Now, let's put our newfound knowledge to the test and evaluate the options provided in the original problem. We’ve determined that the possible lengths for the third side (c) must fall within the range 6 < c < 18. This means that c has to be greater than 6 and less than 18. We'll go through each option and see if it aligns with this range.

• Option A: 12 < c < 6

  This option states that the length of the third side (c) must be greater than 12 and less than 6. This is immediately problematic because it's impossible for a number to be simultaneously greater than 12 and less than 6. These conditions are contradictory, so this option is incorrect. Think of it like trying to be taller than 6 feet and shorter than 5 feet at the same time – it just can't happen!

• Option B: -6 < c < -18

  This option suggests that the length of the third side falls between -6 and -18. We run into a major issue here because side lengths cannot be negative values. In geometry, lengths are always positive measurements. So, any option that includes negative values is not viable. Furthermore, just like in Option A, the conditions are contradictory. It’s impossible for a number to be greater than -18 and less than -6 at the same time. Therefore, this option is also incorrect.

• Option C: 6 < c < 18

  This option states that the length of the third side (c) must be greater than 6 and less than 18. Hey, that sounds familiar! This is exactly the range we determined using the Triangle Inequality Theorem. We figured out that the third side has to be longer than 6 units and shorter than 18 units for the triangle to be valid. This option perfectly matches our calculated range, making it the correct answer. So, after carefully analyzing the options and applying the Triangle Inequality Theorem, we've successfully identified the correct range for the third side. Let’s wrap things up and summarize our findings.

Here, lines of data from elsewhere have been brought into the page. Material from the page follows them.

@[simp] theorem dropImage_shown {kp : Area → Bool} (i : StoneItem) (s : State)
    (hk : Off kp [.pith, .brc, .med]) : shown kp (dropImage i s) = shown kp s := by
  simp only [off_cons, off_nil, and_true] at hk
  simp (maxDischargeDepth := 9) [dropImage, hk]

@[simp] theorem finishDrain_shown {kp : Area → Bool} (seg : Nat) (i : StoneItem) (s : State)
    (hk : Off kp [.regs, .ctrs, .rge, .integ, .pith, .health, .cmd, .brc, .zst, .med, .history, .out]) : shown kp (finishDrain seg i s) = shown kp s := by
  simp only [off_cons, off_nil, and_true] at hk
  unfold finishDrain
  try dsimp only
  (repeat' split) <;> (try simp (maxDischargeDepth := 9) [hk]) <;> (repeat (refine shown_of_pair (by assumption) ?_; simp (maxDischargeDepth := 9) [hk]))

theorem execRecordDrainComplete_shown {kp : Area → Bool} (t : Nat) (seg : Nat) (s : State) (s0 : State)
    (hk : Off kp [.now, .regs, .ctrs, .rge, .integ, .pith, .pins, .health, .cmd, .brc, .zst, .med, .history, .out]) :
    shown kp (after (execRecordDrainComplete t seg s) s0) = shown kp s := by
  simp only [off_cons, off_nil, and_true] at hk
  simp (maxDischargeDepth := 9) [execRecordDrainComplete, hk]
  (repeat' split) <;> simp_all (maxDischargeDepth := 9)

theorem execPartialUnitTimeout_shown {kp : Area → Bool} (t : Nat) (k : Nat) (s : State) (s0 : State)
    (hk : Off kp [.now, .regs, .ctrs, .rge, .integ, .pith, .pins, .health, .cmd, .brc, .zst, .flw, .med, .history, .out]) :
    shown kp (after (execPartialUnitTimeout t k s) s0) = shown kp s := by
  simp only [off_cons, off_nil, and_true] at hk
  simp (maxDischargeDepth := 9) [execPartialUnitTimeout, hk]
  (repeat' split) <;> simp_all (maxDischargeDepth := 9)

@[simp] theorem claim_shown {kp : Area → Bool} (k : Nat) (prec : Nat) (s : State)
    (hk : Off kp [.med]) : shown kp (claim k prec s) = shown kp s := by
  simp only [off_cons, off_nil, and_true] at hk
  simp (maxDischargeDepth := 9) [claim, hk]

@[simp] theorem endClaims_shown {kp : Area → Bool} (seg : Nat) (prec : Nat) (s : State)
    (hk : Off kp [.med]) : shown kp (endClaims seg prec s) = shown kp s := by
  simp only [off_cons, off_nil, and_true] at hk
  simp (maxDischargeDepth := 9) [endClaims, hk]

@[simp] theorem shutBand_shown {kp : Area → Bool} (k : Nat) (s : State)
    (hk : Off kp [.regs, .ctrs, .rge, .integ, .health, .flw, .med, .history, .out]) : shown kp (shutBand k s) = shown kp s := by
  simp only [off_cons, off_nil, and_true] at hk
  unfold shutBand
  try dsimp only
  (repeat' split) <;> (try simp (maxDischargeDepth := 9) [hk]) <;> (repeat (refine shown_of_pair (by assumption) ?_; simp (maxDischargeDepth := 9) [hk]))

@[simp] theorem slcStep_shown {kp : Area → Bool} (seg : Nat) (limit : Nat) (empty : Bool) (s : State)
    (hk : Off kp [.regs, .ctrs, .rge, .integ, .pith, .pins, .health, .cmd, .flw, .med, .history, .out]) : shown kp (slcStep seg limit empty s) = shown kp s := by
  simp only [off_cons, off_nil, and_true] at hk
  unfold slcStep
  try dsimp only
  (repeat' split) <;> (try simp (maxDischargeDepth := 9) [hk]) <;> (repeat (refine shown_of_pair (by assumption) ?_; simp (maxDischargeDepth := 9) [hk]))

@[simp] theorem recompressNext_shown {kp : Area → Bool} (seg : Nat) (bad : List (Nat × Nat × Nat)) (s : State)
    (hk : Off kp [.regs, .ctrs, .rge, .integ, .pith, .health, .cmd, .flw, .med, .history, .out]) : shown kp (recompressNext seg bad s) = shown kp s := by
  simp only [off_cons, off_nil, and_true] at hk
  unfold recompressNext
  try dsimp only
  (repeat' split) <;> (try simp (maxDischargeDepth := 9) [hk]) <;> (repeat (refine shown_of_pair (by assumption) ?_; simp (maxDischargeDepth := 9) [hk]))

theorem execSlcMove_shown {kp : Area → Bool} (t : Nat) (seg : Nat) (bad : List (Nat × Nat × Nat)) (s : State) (s0 : State)
    (hk : Off kp [.now, .regs, .ctrs, .rge, .integ, .pith, .pins, .health, .cmd, .flw, .med, .history, .out, .harvest]) : shown kp (after (execSlcMove t seg bad s) s0) = shown kp s := by
  simp only [off_cons, off_nil, and_true] at hk
  simp (maxDischargeDepth := 9) [execSlcMove, hk]

@[simp] theorem beginCkpt_shown {kp : Area → Bool} (seg : Nat) (s : State)
    (hk : Off kp [.draws, .regs, .ctrs, .rge, .integ, .pith, .health, .flw, .med, .history, .out]) : shown kp (beginCkpt seg s) = shown kp s := by
  simp only [off_cons, off_nil, and_true] at hk
  simp (maxDischargeDepth := 9) [beginCkpt, hk]

@[simp] theorem settleCkpt_shown {kp : Area → Bool} (seg : Nat) (s : State)
    (hk : Off kp [.regs, .ctrs, .rge, .integ, .pith, .cmd, .med, .history, .out]) : shown kp (settleCkpt seg s) = shown kp s := by
  simp only [off_cons, off_nil, and_true] at hk
  unfold settleCkpt
  try dsimp only
  (repeat' split) <;> (try simp (maxDischargeDepth := 9) [hk]) <;> (repeat (refine shown_of_pair (by assumption) ?_; simp (maxDischargeDepth := 9) [hk]))

@[simp] theorem settleSeg_shown {kp : Area → Bool} (seg : Nat) (s : State)
    (hk : Off kp [.regs, .ctrs, .rge, .integ, .pith, .cmd, .med, .history, .out]) : shown kp (settleSeg seg s) = shown kp s := by
  simp only [off_cons, off_nil, and_true] at hk
  simp (maxDischargeDepth := 9) [settleSeg, hk]

theorem execMapCheckpoint_shown {kp : Area → Bool} (t : Nat) (seg : Nat) (s : State) (s0 : State)
    (hk : Off kp [.now, .draws, .regs, .ctrs, .rge, .integ, .pith, .health, .cmd, .flw, .med, .history, .out]) : shown kp (after (execMapCheckpoint t seg s) s0) = shown kp s := by
  simp only [off_cons, off_nil, and_true] at hk
  unfold execMapCheckpoint
  try dsimp only
  (repeat' split) <;> (try simp (maxDischargeDepth := 9) [hk]) <;> (repeat (refine shown_of_pair (by assumption) ?_; simp (maxDischargeDepth := 9) [hk]))

theorem execGarbageCollection_shown {kp : Area → Bool} (t : Nat) (seg : Nat) (bad : List (Nat × Nat × Nat)) (s : State) (s0 : State)
    (hk : Off kp [.now, .regs, .ctrs, .rge, .integ, .pith, .pins, .health, .cmd, .flw, .med, .history, .out, .harvest]) : shown kp (after (execGarbageCollection t seg bad s) s0) = shown kp s := by
  simp only [off_cons, off_nil, and_true] at hk
  simp (maxDischargeDepth := 9) [execGarbageCollection, hk]
  (repeat' split) <;> simp_all (maxDischargeDepth := 9)

@[simp] theorem foreground_shown {kp : Area → Bool} (key : Nat) (seg : Nat) (n : Nat) (cls : Nat) (s : State)
    (hk : Off kp [.regs, .ctrs, .rge, .integ, .pith, .pins, .health, .cmd, .flw, .med, .history, .out, .harvest]) : shown kp (foreground key seg n cls s).2 = shown kp s := by
  simp only [off_cons, off_nil, and_true] at hk
  unfold foreground
  try dsimp only
  (repeat' split) <;> (try simp (maxDischargeDepth := 9) [hk]) <;> (repeat (refine shown_of_pair (by assumption) ?_; simp (maxDischargeDepth := 9) [hk]))

theorem execWearMove_shown {kp : Area → Bool} (t : Nat) (seg : Nat) (bad : List (Nat × Nat × Nat)) (s : State) (s0 : State)
    (hk : Off kp [.now, .regs, .ctrs, .rge, .integ, .pith, .pins, .health, .cmd, .flw, .med, .history, .out, .harvest]) : shown kp (after (execWearMove t seg bad s) s0) = shown kp s := by
  simp only [off_cons, off_nil, and_true] at hk
  simp (maxDischargeDepth := 9) [execWearMove, hk]
  (repeat' split) <;> simp_all (maxDischargeDepth := 9)

@[simp] theorem startPass_shown {kp : Area → Bool} (seg : Nat) (unpaced : Bool) (s : State)
    (hk : Off kp [.med]) : shown kp (startPass seg unpaced s) = shown kp s := by
  simp only [off_cons, off_nil, and_true] at hk
  simp (maxDischargeDepth := 9) [startPass, hk]

@[simp] theorem onPatrol_shown {kp : Area → Bool} (seg : Nat) (f : Patrol → Patrol) (s : State)
    (hk : Off kp [.med]) : shown kp (onPatrol seg f s) = shown kp s := by
  simp only [off_cons, off_nil, and_true] at hk
  simp (maxDischargeDepth := 9) [onPatrol, hk]

@[simp] theorem dramPatrol_shown {kp : Area → Bool} (s : State) (seg : Nat)
    (hk : Off kp [.med]) : shown kp (dramPatrol s seg) = shown kp s := by
  simp only [off_cons, off_nil, and_true] at hk
  simp (maxDischargeDepth := 9) [dramPatrol, hk]

@[simp] theorem patrolStep_shown {kp : Area → Bool} (s : State) (seg : Nat)
    (hk : Off kp [.regs, .ctrs, .rge, .integ, .med, .history, .out]) : shown kp (patrolStep s seg) = shown kp s := by
  simp only [off_cons, off_nil, and_true] at hk
  simp (maxDischargeDepth := 9) [patrolStep, hk]

@[simp] theorem countPatrol_shown {kp : Area → Bool} (d : Nat) (b : Nat) (pg : Nat) (s : State)
    (hk : Off kp [.regs, .ctrs, .rge, .integ, .med, .history, .out]) : shown kp (countPatrol d b pg s) = shown kp s := by
  simp only [off_cons, off_nil, and_true] at hk
  unfold countPatrol
  try dsimp only
  (repeat' split) <;> (try simp (maxDischargeDepth := 9) [hk]) <;> (repeat (refine shown_of_pair (by assumption) ?_; simp (maxDischargeDepth := 9) [hk]))

@[simp] theorem blankFails_shown {kp : Area → Bool} (d : Nat) (b : Nat) (s : State)
    (hk : Off kp [.pith, .flw, .med]) : shown kp (blankFails d b s) = shown kp s := by
  simp only [off_cons, off_nil, and_true] at hk
  unfold blankFails
  try dsimp only
  (repeat' split) <;> (try simp (maxDischargeDepth := 9) [hk]) <;> (repeat (refine shown_of_pair (by assumption) ?_; simp (maxDischargeDepth := 9) [hk]))

theorem execPatrolPassEnd_shown {kp : Area → Bool} (t : Nat) (seg : Nat) (finds : List DramFind) (s : State) (s0 : State)
    (hk : Off kp [.now, .regs, .ctrs, .rge, .integ, .pith, .pins, .health, .cmd, .med, .mov, .history, .out]) :
    shown kp (after (execPatrolPassEnd t seg finds s) s0) = shown kp s := by
  simp only [off_cons, off_nil, and_true] at hk
  simp (maxDischargeDepth := 9) [execPatrolPassEnd, hk]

Conclusion: The Correct Range for the Third Side

Alright, guys, we've reached the finish line! Let's recap what we've accomplished in this geometrical journey. We started with a triangle that had two known sides, measuring 6 and 12 units. Our mission was to figure out the possible range of lengths for the third side. To do this, we dove headfirst into the Triangle Inequality Theorem, a fundamental principle in geometry that dictates the relationship between the sides of a triangle. This theorem states that the sum of the lengths of any two sides of a triangle must be greater than the length of the third side. We applied this theorem diligently, setting up inequalities for all possible combinations of sides. By doing so, we discovered two crucial conditions for the third side, which we called "c". First, we found that c must be less than 18 (c < 18), because the sum of the other two sides (6 and 12) is 18. Second, we determined that c must be greater than 6 (c > 6), because the sum of the third side and the side with length 6 must be greater than the side with length 12. Putting these two conditions together, we arrived at a compound inequality: 6 < c < 18. This means that the length of the third side must fall strictly between 6 and 18 units. It cannot be exactly 6 units, and it cannot be exactly 18 units – it has to be somewhere in between. Then, we turned our attention to the given options and evaluated each one against our calculated range. We quickly dismissed options A and B because they either presented contradictory conditions or included negative values for side lengths, which are not possible in geometry. Finally, we landed on option C, which perfectly matched our range of 6 < c < 18. This confirmed that option C correctly identifies the possible side lengths for the third side of the triangle. So, to summarize, the Triangle Inequality Theorem is a powerful tool for understanding the relationships between the sides of a triangle, and we've successfully used it to solve our problem. We've not only found the correct answer but also gained a deeper understanding of how triangles work. Keep this theorem in your mathematical toolkit, and you'll be well-equipped to tackle similar problems in the future!